WHAT TO WORK ON
Taking the line that contains "(issue 0x04 0x0150" as the first and the final line of the records as the last, write out every line between them exactly, ends included, and nothing else.

[Data records]
-- ==== Sys2Proof/Tests/Slice0.lean ====
section
/-! SUPPORT. The model's own tests. Expected values are those of spec/95_test_vectors.md (the vector is named in each
docstring) or are worked from the rule named there by hand; none was taken from the model. The last part gives, for
every statement with hypotheses, concrete values that meet them. -/

namespace Sys2Proof.Tests

open Sys2Proof.Machine

/-! ## States for the tests -/

/-- An image of 0x150 bytes with these bytes and zeros elsewhere. -/
def image (cells : List Host.Cell) : Memory := { cells := cells, len := 0x0150 }

/-- The test tables of spec/95_test_vectors.md, with one-letter labels. -/
def inputs (m : Memory) : Inputs where
  image := m
  refLogo := Vector.replicate 48 0
  tOldPub := [(0x01, ['O'])]
  tNewPub := [((0x30, 0x31), ['N'])]
  tCart := [(0x00, ['C'])]
  tRomSz := [(0x00, ['R'])]
  tRamSz := [(0x00, ['A'])]
  tDest := [(0x00, ['D']), (0x01, ['E'])]

/-- The reset state with an image presented. -/
def idle (m : Memory) : State := { State.reset with inp := inputs m }

/-- The state after the issue of a command word. -/
def issued (c : Byte) (m : Memory) : State := { idle m with regs := issue c m.len State.reset.regs }

/-- What a step left in the registers. -/
def regsOf : Result → Option Regs
  | .next t => some t.regs
  | .fault _ => none
  | .refused _ => none

/-- `STATUS`, `RES`, `TGT` and the label after the first Exec step of a command. -/
def outcome (i : Instr) (m : Memory) : Option (Half × Half × Half × Label) :=
  (regsOf (exec i (issued (opcode i) m))).map fun r => (r.status.word, r.res, r.tgt, r.label)

/-- `STATUS`, `RLEN`, `RMASK` and `n` bytes of `RBUF` from `k` on after the first Exec step of a command. -/
def text (i : Instr) (m : Memory) (k n : Nat) : Option (Half × BitVec 6 × Half × List Byte) :=
  (regsOf (exec i (issued (opcode i) m))).map fun r =>
    (r.status.word, r.rlen, r.rmask, (r.rbuf.toList.drop k).take n)

/-! ## Well-formedness: each check refuses an ill-formed term -/

theorem test_word_zero_is_ill_formed : commandWordOk 0x00 = false := by decide
theorem test_word_0F_is_ill_formed : commandWordOk 0x0F = false := by decide
theorem test_every_command_is_well_formed : Instr.wellFormed .hdrChk = true := by decide
theorem test_unsorted_image_is_ill_formed : (image [(0x0104, 0x01), (0x0000, 0x01)]).wf = false := by decide
theorem test_listed_zero_is_ill_formed : (image [(0x0104, 0x00)]).wf = false := by decide
theorem test_listed_beyond_length_is_ill_formed : (image [(0x0150, 0x01)]).wf = false := by decide
theorem test_unsorted_table_is_ill_formed :
    Table.wf BitVec.toNat ([(0x01, []), (0x00, [])] : Table Byte) = false := by decide
theorem test_repeated_key_is_ill_formed :
    Table.wf newPubKey ([((0x30, 0x31), []), ((0x30, 0x31), [])] : Table (Byte × Byte)) = false := by decide
theorem test_narrow_address_is_ill_formed :
    Params.wf { aw := 8, decodable := Config.defaultDecodable } = false := by decide
theorem test_undecodable_required_byte_is_ill_formed : Params.wf { aw := 9, decodable := 0 } = false := by decide
theorem test_image_longer_than_address_is_ill_formed :
    (inputs { cells := [], len := 0x0200 }).wf { aw := 9, decodable := Config.defaultDecodable } = false := by decide
theorem test_inputs_are_well_formed :
    (inputs (image [(0x0104, 0x01)])).wf { aw := 9, decodable := Config.defaultDecodable } = true := by decide

/-! ## Decoding: words written out bit by bit from R62 -/

theorem test_decode_logo : decodeByte 0b00000001 = .ok .logoChk ∧ decodeByte 0b00001110 = .ok .logoRender := by decide
theorem test_decode_text : decodeByte 0b00000010 = .ok .title ∧ decodeByte 0b00000011 = .ok .manuf := by decide
theorem test_decode_raw :
    decodeByte 0b00000100 = .ok .cgb ∧ decodeByte 0b00000101 = .ok .sgb ∧ decodeByte 0b00001011 = .ok .maskver := by
  decide
theorem test_decode_lookup :
    decodeByte 0b00000110 = .ok .publisher ∧ decodeByte 0b00000111 = .ok .cart ∧
    decodeByte 0b00001000 = .ok .romsz ∧ decodeByte 0b00001001 = .ok .ramsz ∧ decodeByte 0b00001010 = .ok .dest := by
  decide
theorem test_decode_checksums :
    decodeByte 0b00001100 = .ok .hdrChk ∧ decodeByte 0b00001101 = .ok .glbChk := by decide
theorem test_decode_refuses :
    decodeByte 0x00 = .error (.illegalCommand 0x00) ∧ decodeByte 0x0F = .error (.illegalCommand 0x0F) ∧
    decodeByte 0xFF = .error (.illegalCommand 0xFF) ∧ decodeByte 0x8C = .error (.illegalCommand 0x8C) := by decide
theorem test_decode_table_word : decodeTableWord 8 0x0C = some .hdrChk ∧ decodeTableWord 8 0x10C = none := by decide
/-- R68 and R70: a pseudo-command and a commented command, worked by hand. -/
theorem test_assemble_with_comment :
    assembleText ['M', 'I', 'N', 'I', 'M', 'A', 'L', '\n', 'C', 'G', 'B', ' ', ';', ' ', '0', '4'] =
      some [0x02, 0x01, 0x04] := by decide
theorem test_assemble_refuses_operand : assembleText ['C', 'G', 'B', ' ', '1'] = none := by decide

/-! ## The commands -/

/-- V26. -/
theorem test_cgb : outcome .cgb (image [(0x0143, 0x80), (0x0146, 0x03)]) = some (0x0002, 0x0080, 0, .unknown) := by
  decide
/-- V26: from 0x0146, not 0x0143. -/
theorem test_sgb : outcome .sgb (image [(0x0143, 0x80), (0x0146, 0x03)]) = some (0x0002, 0x0003, 0, .unknown) := by
  decide
/-- V26: zero-extended. -/
theorem test_maskver : outcome .maskver (image [(0x014C, 0xFF)]) = some (0x0002, 0x00FF, 0, .unknown) := by decide
/-- V21, first half: the undecodable byte is kept and masked. -/
theorem test_title_masks :
    text .title (image [(0x0134, 0x54), (0x0135, 0x45), (0x0136, 0xC9), (0x0137, 0x54)]) 0 5 =
      some (0x0042, 16, 0x0004, [0x54, 0x45, 0xC9, 0x54, 0x00]) := by decide
/-- V21, second half: the last byte of the title is the CGB flag. -/
theorem test_title_last_byte :
    text .title (image [(0x0143, 0x80)]) 15 2 = some (0x0042, 16, 0x8000, [0x80, 0x00]) := by decide
/-- V22. -/
theorem test_manuf_not_applicable : text .manuf (image [(0x013E, 0x01), (0x0143, 0x01)]) 0 4 =
    some (0x0012, 4, 0x0000, [0, 0, 0, 0]) := by decide
/-- V23, the last case. -/
theorem test_manuf_masks : text .manuf (image [(0x013F, 0x41), (0x0140, 0x80), (0x0142, 0xFF)]) 0 5 =
    some (0x0042, 4, 0x000A, [0x41, 0x80, 0x00, 0xFF, 0x00]) := by decide
/-- V52. -/
theorem test_publisher_new :
    outcome .publisher (image [(0x0144, 0x30), (0x0145, 0x31), (0x014B, 0x33)]) =
      some (0x0022, 0x3031, 0, .named ['N']) := by decide
/-- V54: undecodable, so no table is consulted. -/
theorem test_publisher_undecodable :
    outcome .publisher (image [(0x0144, 0x30), (0x0145, 0xB1), (0x014B, 0x33)]) =
      some (0x006A, 0x30B1, 0, .unknown) := by decide
/-- V50 and V55: the old branch, hit and miss. -/
theorem test_publisher_old :
    outcome .publisher (image [(0x014B, 0x01)]) = some (0x0002, 0x0001, 0, .named ['O']) ∧
    outcome .publisher (image [(0x0144, 0x30), (0x0145, 0x31), (0x014B, 0x32)]) =
      some (0x000A, 0x0032, 0, .unknown) := by decide
/-- V56 and V57. -/
theorem test_cart :
    outcome .cart (image []) = some (0x0002, 0x0000, 0, .named ['C']) ∧
    outcome .cart (image [(0x0147, 0xFC)]) = some (0x000A, 0x00FC, 0, .unknown) := by decide
/-- V58 and V59. -/
theorem test_romsz :
    outcome .romsz (image []) = some (0x0002, 0x0000, 0, .named ['R']) ∧
    outcome .romsz (image [(0x0148, 0x54)]) = some (0x000A, 0x0054, 0, .unknown) := by decide
/-- V60. -/
theorem test_ramsz : outcome .ramsz (image [(0x0149, 0x07)]) = some (0x000A, 0x0007, 0, .unknown) := by decide
/-- V61 and V62. -/
theorem test_dest :
    outcome .dest (image [(0x014A, 0x01)]) = some (0x0002, 0x0001, 0, .named ['E']) ∧
    outcome .dest (image [(0x014A, 0x02)]) = some (0x000A, 0x0002, 0, .unknown) := by decide
/-- V32: the verdict is relative to the reference logo, here 48 zero bytes. -/
theorem test_logo_pass : outcome .logoChk (image []) = some (0x0006, 0, 0, .unknown) := by decide
/-- V31: a changed byte in the last position fails and is delivered. -/
theorem test_logo_fail : text .logoChk (image [(0x0133, 0x01)]) 46 2 = some (0x0002, 48, 0, [0x00, 0x01]) := by decide
/-- V41: logo bytes 12 34, first bytes of rows 0 to 3. -/
theorem test_logo_render :
    text .logoRender (image [(0x0104, 0x12), (0x0105, 0x34)]) 0 24 =
      some (0x0002, 48, 0,
        [0x10, 0, 0, 0, 0, 0, 0x20, 0, 0, 0, 0, 0, 0x30, 0, 0, 0, 0, 0, 0x40, 0, 0, 0, 0, 0]) := by decide
/-- V40, rows 4 to 7, on the second half of the bytes of 93_implementation_defined.md U9. -/
theorem test_logo_render_second_block :
    (renderLogo
        (List.replicate 24 0 ++
          [0xDC, 0xCC, 0x6E, 0xE6, 0xDD, 0xDD, 0xD9, 0x99, 0xBB, 0xBB, 0x67, 0x63, 0x6E, 0x0E, 0xEC, 0xCC, 0xDD, 0xDC,
           0x99, 0x9F, 0xBB, 0xB9, 0x33, 0x3E])).drop 24 =
      [0xD6, 0xDD, 0xB6, 0x6E, 0xD9, 0xB3, 0xCE, 0xD9, 0xB7, 0xEC, 0xD9, 0xB3,
       0xCE, 0xD9, 0xB6, 0x0C, 0xD9, 0xB3, 0xC6, 0xD9, 0xB3, 0xEC, 0xCF, 0x9E] := by decide
/-- V73: the first Exec step of `HDR_CHK` on `IMG_T`. -/
theorem test_hdr_accumulates :
    (regsOf (exec .hdrChk (issued 0x0C (image [(0x0134, 0x54)])))).map (fun r => (r.status.word, r.acc8, r.addr)) =
      some (0x0001, 0xAB, 0x0135) := by decide
/-- V1: the completing step. -/
theorem test_hdr_completes :
    let s := issued 0x0C (image [(0x014D, 0x8C)])
    (regsOf (exec .hdrChk { s with regs := { s.regs with acc8 := 0x8C, addr := 0x014D } })).map
        (fun r => (r.status.word, r.res, r.tgt, r.acc8, r.addr)) =
      some (0x0006, 0x008C, 0x008C, 0x8C, 0x014D) := by decide
/-- V8: the update. -/
theorem test_hdr_update :
    hdrUpdate 0x00 0x00 = 0xFF ∧ hdrUpdate 0x00 0xFF = 0x00 ∧ hdrUpdate 0x10 0x10 = 0xFF ∧
    hdrUpdate 0xFF 0x00 = 0xFE ∧ hdrUpdate 0x80 0x7F = 0x00 ∧ hdrUpdate 0xAB 0x45 = 0x65 := by decide
/-- V16: the update wraps and zero-extends. -/
theorem test_glb_update :
    glbUpdate 0xFFFF 0x01 = 0x0000 ∧ glbUpdate 0xFF80 0xFF = 0x007F ∧ glbUpdate 0x00FF 0x01 = 0x0100 := by decide
/-- R146: a skipping step at 0x014E; V17: the big-endian target in the completing step. -/
theorem test_glb_skips_and_completes :
    let s := issued 0x0D (image [(0x014E, 0x12), (0x014F, 0x34)])
    (regsOf (exec .glbChk { s with regs := { s.regs with sum16 := 7, addr := 0x014E } })).map
        (fun r => (r.status.word, r.sum16, r.addr)) = some (0x0001, 7, 0x014F) ∧
    (regsOf (exec .glbChk { s with regs := { s.regs with sum16 := 0x1234, addr := 0x0150 } })).map
        (fun r => (r.status.word, r.res, r.tgt, r.addr)) = some (0x0006, 0x1234, 0x1234, 0x0150) := by decide

/-! ## Issue, faults, reset, reports -/

/-- V70. -/
theorem test_issue_illegal : (issued 0x0F (image [])).regs.status.word = 0x0182 := by decide
/-- V71. -/
theorem test_issue_short :
    (issue 0x04 0x014F State.reset.regs).status.word = 0x0282 ∧
    (issue 0x04 0x0150 State.reset.regs).status.word = 0x0001 := by decide
/-- V72. -/
theorem test_issue_priority : (issue 0x00 0x014F State.reset.regs).status.word = 0x0182 := by decide
/-- V73: a busy write is ignored. -/
theorem test_issue_while_busy :
    issue 0x04 0x0150 (issued 0x0C (image [])).regs = (issued 0x0C (image [])).regs := by decide
/-- V74. -/
theorem test_reset : resetRegs (issued 0x0C (image [])).regs = State.reset.regs := by decide

/-- `HEXFMT` at its default, and display characters of the tests' own choosing. -/
def presentation : Presentation :=
  { unknownText := ['?'], repl := '_', filled := '#', blank := '.' }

EXERCISE RESULT
    (issue 0x04 0x0150 State.reset.regs).status.word = 0x0001 := by decide
/-- V72. -/
theorem test_issue_priority : (issue 0x00 0x014F State.reset.regs).status.word = 0x0182 := by decide
/-- V73: a busy write is ignored. -/
theorem test_issue_while_busy :
    issue 0x04 0x0150 (issued 0x0C (image [])).regs = (issued 0x0C (image [])).regs := by decide
/-- V74. -/
theorem test_reset : resetRegs (issued 0x0C (image [])).regs = State.reset.regs := by decide

/-- `HEXFMT` at its default, and display characters of the tests' own choosing. -/
def presentation : Presentation :=
  { unknownText := ['?'], repl := '_', filled := '#', blank := '.' }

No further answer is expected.